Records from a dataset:
------------------------
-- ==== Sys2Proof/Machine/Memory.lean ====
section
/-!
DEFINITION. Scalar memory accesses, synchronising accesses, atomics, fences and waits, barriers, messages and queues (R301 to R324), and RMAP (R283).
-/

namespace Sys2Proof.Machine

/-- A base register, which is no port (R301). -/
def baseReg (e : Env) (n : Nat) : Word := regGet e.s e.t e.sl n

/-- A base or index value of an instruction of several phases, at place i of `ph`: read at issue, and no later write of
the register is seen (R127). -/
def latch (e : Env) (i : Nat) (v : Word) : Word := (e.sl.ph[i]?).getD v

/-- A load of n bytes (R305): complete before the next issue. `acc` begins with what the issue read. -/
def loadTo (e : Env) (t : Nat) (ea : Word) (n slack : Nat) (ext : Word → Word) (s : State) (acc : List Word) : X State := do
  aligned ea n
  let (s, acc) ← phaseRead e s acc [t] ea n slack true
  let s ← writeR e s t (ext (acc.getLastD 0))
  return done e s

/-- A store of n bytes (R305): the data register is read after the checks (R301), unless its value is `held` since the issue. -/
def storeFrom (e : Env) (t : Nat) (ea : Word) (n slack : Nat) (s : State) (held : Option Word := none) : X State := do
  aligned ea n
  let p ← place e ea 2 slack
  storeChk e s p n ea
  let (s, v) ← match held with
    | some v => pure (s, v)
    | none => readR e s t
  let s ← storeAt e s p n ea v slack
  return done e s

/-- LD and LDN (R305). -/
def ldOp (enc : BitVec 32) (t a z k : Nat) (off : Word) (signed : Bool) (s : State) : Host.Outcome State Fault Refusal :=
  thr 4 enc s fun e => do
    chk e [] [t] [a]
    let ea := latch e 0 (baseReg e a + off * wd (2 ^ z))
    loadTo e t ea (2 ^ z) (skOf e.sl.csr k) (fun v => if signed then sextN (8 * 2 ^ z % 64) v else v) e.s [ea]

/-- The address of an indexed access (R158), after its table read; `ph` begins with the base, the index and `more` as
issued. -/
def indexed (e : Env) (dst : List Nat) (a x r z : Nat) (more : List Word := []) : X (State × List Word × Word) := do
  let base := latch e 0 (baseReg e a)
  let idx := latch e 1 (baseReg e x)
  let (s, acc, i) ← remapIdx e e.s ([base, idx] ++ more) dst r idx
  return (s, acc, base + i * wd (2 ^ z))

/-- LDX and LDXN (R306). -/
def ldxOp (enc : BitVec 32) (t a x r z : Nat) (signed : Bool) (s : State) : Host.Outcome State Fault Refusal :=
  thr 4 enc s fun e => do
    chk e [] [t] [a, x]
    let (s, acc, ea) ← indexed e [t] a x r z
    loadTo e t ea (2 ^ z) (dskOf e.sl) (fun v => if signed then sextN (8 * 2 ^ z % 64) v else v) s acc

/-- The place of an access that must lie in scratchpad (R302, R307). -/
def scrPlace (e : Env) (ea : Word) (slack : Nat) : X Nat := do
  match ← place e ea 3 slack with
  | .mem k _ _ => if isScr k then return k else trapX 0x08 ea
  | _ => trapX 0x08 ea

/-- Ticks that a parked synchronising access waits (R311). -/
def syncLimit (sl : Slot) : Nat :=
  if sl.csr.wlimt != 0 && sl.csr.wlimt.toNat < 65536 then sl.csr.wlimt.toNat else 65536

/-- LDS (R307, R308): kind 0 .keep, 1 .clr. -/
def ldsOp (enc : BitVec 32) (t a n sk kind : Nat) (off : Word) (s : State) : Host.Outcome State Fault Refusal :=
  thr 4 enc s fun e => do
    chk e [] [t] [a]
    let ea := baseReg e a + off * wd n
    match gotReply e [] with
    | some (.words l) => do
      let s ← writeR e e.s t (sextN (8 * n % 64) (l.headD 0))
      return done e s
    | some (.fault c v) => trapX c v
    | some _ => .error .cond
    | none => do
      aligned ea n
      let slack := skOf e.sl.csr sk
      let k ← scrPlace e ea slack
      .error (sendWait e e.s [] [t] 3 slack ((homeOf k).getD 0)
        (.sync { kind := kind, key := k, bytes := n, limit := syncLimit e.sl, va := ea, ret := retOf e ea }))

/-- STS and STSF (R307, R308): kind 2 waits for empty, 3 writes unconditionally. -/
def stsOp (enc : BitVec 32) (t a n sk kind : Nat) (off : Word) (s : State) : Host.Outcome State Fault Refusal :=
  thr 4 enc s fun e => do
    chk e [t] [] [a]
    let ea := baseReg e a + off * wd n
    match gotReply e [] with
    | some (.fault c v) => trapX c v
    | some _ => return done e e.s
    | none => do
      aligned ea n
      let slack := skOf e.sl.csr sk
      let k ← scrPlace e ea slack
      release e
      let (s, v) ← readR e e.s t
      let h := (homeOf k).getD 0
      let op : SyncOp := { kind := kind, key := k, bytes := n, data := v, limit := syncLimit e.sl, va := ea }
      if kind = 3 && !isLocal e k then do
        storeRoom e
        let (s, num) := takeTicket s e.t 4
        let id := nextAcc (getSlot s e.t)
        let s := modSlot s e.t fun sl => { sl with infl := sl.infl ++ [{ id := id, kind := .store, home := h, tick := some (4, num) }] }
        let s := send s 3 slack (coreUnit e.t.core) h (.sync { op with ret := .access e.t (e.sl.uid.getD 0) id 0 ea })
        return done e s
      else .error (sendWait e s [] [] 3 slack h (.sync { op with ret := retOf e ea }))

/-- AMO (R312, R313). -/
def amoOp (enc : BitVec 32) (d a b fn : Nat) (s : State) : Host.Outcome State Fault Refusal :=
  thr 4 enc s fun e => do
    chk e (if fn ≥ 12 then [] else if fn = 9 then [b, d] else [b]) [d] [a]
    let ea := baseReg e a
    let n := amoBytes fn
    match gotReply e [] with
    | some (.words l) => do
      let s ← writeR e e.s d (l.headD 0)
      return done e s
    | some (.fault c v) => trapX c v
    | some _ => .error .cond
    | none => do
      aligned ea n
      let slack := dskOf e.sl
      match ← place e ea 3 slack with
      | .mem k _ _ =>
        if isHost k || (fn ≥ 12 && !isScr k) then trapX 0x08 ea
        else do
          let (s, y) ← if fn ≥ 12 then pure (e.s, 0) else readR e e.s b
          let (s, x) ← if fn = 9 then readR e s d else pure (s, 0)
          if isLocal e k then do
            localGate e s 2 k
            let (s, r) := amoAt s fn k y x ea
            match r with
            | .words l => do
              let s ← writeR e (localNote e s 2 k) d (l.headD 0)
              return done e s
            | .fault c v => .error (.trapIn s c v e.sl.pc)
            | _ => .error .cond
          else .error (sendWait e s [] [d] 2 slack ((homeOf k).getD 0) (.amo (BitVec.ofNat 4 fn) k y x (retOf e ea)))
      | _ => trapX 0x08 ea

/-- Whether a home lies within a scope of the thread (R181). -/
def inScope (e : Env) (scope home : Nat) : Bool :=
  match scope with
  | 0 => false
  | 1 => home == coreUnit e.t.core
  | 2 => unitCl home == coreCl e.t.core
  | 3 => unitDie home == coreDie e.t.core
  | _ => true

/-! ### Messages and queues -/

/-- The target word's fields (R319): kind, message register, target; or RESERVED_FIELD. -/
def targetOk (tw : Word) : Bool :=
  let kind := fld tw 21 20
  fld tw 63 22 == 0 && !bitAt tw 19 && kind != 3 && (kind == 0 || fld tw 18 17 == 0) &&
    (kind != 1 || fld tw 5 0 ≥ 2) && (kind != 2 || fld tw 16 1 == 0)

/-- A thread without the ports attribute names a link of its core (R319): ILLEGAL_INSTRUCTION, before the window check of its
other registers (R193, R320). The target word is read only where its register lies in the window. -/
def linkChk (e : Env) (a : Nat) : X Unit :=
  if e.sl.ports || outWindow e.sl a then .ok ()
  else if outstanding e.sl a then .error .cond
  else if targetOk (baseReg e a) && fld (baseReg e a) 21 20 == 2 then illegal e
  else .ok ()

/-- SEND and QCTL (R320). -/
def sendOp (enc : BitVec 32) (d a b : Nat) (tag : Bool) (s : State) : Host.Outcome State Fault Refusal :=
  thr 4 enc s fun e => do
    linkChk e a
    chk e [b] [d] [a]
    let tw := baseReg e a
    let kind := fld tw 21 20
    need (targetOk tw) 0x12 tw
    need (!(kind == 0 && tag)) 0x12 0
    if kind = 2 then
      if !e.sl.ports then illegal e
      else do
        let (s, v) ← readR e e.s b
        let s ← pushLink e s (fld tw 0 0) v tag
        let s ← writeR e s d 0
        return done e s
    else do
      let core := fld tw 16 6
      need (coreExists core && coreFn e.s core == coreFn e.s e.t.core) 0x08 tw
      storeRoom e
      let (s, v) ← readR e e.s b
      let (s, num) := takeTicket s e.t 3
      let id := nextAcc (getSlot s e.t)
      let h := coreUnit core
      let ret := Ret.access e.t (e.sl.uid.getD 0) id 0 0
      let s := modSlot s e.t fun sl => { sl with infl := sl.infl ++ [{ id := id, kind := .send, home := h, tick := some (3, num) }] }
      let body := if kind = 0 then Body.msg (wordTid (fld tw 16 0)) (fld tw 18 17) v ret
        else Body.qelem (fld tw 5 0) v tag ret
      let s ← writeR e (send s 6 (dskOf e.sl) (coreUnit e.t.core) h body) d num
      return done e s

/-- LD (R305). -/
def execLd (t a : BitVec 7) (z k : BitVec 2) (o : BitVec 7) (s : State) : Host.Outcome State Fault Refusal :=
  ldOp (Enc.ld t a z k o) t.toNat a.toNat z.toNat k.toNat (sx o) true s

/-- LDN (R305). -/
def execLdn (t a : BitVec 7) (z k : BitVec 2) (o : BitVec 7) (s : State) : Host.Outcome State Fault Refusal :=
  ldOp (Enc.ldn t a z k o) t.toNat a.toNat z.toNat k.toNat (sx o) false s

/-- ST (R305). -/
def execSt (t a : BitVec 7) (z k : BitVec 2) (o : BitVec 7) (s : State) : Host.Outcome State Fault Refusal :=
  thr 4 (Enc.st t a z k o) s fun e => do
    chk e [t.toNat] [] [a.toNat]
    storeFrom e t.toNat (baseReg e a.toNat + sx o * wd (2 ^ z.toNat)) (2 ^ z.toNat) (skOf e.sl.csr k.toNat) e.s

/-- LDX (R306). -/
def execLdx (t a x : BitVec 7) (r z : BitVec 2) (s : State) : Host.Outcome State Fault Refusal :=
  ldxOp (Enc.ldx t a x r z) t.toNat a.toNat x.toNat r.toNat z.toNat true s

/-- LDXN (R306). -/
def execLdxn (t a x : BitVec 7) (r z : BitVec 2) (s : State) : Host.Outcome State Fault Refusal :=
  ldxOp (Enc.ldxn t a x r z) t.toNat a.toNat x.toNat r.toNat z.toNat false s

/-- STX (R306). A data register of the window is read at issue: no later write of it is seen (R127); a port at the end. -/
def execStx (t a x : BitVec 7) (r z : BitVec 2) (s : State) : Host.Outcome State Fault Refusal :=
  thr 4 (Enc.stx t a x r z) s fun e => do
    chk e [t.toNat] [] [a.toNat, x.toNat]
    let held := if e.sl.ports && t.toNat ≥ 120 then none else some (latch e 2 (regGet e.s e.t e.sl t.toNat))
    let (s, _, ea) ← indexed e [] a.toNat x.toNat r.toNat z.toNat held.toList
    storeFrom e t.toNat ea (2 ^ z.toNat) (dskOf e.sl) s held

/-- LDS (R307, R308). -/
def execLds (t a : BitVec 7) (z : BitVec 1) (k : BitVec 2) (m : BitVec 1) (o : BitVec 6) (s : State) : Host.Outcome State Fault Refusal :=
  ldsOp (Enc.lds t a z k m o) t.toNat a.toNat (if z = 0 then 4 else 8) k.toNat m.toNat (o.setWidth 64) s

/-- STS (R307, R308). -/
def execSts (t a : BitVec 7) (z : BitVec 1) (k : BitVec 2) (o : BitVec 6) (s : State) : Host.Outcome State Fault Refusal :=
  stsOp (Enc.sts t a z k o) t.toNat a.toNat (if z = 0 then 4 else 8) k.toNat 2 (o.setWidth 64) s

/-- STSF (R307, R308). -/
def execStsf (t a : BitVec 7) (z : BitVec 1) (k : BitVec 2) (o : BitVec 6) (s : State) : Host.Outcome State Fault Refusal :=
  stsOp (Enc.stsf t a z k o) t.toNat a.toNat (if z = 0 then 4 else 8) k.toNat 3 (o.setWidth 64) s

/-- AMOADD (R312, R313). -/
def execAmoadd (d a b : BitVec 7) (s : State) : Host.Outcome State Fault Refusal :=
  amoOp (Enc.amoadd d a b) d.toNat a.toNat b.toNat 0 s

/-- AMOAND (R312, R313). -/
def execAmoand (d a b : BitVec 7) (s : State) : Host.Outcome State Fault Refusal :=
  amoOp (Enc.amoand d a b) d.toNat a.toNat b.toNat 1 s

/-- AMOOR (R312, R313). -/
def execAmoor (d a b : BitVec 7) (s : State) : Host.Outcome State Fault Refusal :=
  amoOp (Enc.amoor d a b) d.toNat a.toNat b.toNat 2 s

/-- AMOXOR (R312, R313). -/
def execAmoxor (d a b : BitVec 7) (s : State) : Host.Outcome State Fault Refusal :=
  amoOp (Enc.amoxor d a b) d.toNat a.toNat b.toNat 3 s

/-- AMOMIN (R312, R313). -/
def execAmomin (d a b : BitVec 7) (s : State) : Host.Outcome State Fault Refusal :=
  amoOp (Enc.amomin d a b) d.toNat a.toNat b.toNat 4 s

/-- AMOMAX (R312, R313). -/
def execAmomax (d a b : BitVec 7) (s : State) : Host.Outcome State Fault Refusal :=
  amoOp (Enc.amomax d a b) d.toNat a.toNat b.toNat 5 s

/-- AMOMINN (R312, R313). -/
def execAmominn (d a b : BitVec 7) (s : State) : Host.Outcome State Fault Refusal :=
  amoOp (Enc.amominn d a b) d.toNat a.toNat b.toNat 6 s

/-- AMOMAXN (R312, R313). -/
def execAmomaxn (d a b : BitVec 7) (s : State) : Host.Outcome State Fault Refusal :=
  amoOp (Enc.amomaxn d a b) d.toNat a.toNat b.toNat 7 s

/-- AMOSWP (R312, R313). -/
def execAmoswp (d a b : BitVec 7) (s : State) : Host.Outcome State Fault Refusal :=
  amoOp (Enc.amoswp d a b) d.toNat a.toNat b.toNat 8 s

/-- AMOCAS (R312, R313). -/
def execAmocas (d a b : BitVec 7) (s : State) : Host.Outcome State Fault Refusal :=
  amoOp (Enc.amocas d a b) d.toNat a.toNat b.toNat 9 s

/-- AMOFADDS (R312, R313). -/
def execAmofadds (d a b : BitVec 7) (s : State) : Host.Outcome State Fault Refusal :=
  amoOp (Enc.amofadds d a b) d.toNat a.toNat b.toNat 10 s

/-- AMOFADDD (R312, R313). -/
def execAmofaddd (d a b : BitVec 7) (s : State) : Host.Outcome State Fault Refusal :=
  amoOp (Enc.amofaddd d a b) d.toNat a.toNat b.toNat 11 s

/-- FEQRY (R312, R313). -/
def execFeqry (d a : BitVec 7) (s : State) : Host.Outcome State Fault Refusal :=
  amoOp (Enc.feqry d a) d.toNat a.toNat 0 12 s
------------------------
All lines from the beginning of the entries through the line marked "def latch (e" are to be output exactly; nothing else belongs in the answer.

-- ==== Sys2Proof/Machine/Memory.lean ====
section
/-!
DEFINITION. Scalar memory accesses, synchronising accesses, atomics, fences and waits, barriers, messages and queues (R301 to R324), and RMAP (R283).
-/

namespace Sys2Proof.Machine

/-- A base register, which is no port (R301). -/
def baseReg (e : Env) (n : Nat) : Word := regGet e.s e.t e.sl n

/-- A base or index value of an instruction of several phases, at place i of `ph`: read at issue, and no later write of
the register is seen (R127). -/
def latch (e : Env) (i : Nat) (v : Word) : Word := (e.sl.ph[i]?).getD v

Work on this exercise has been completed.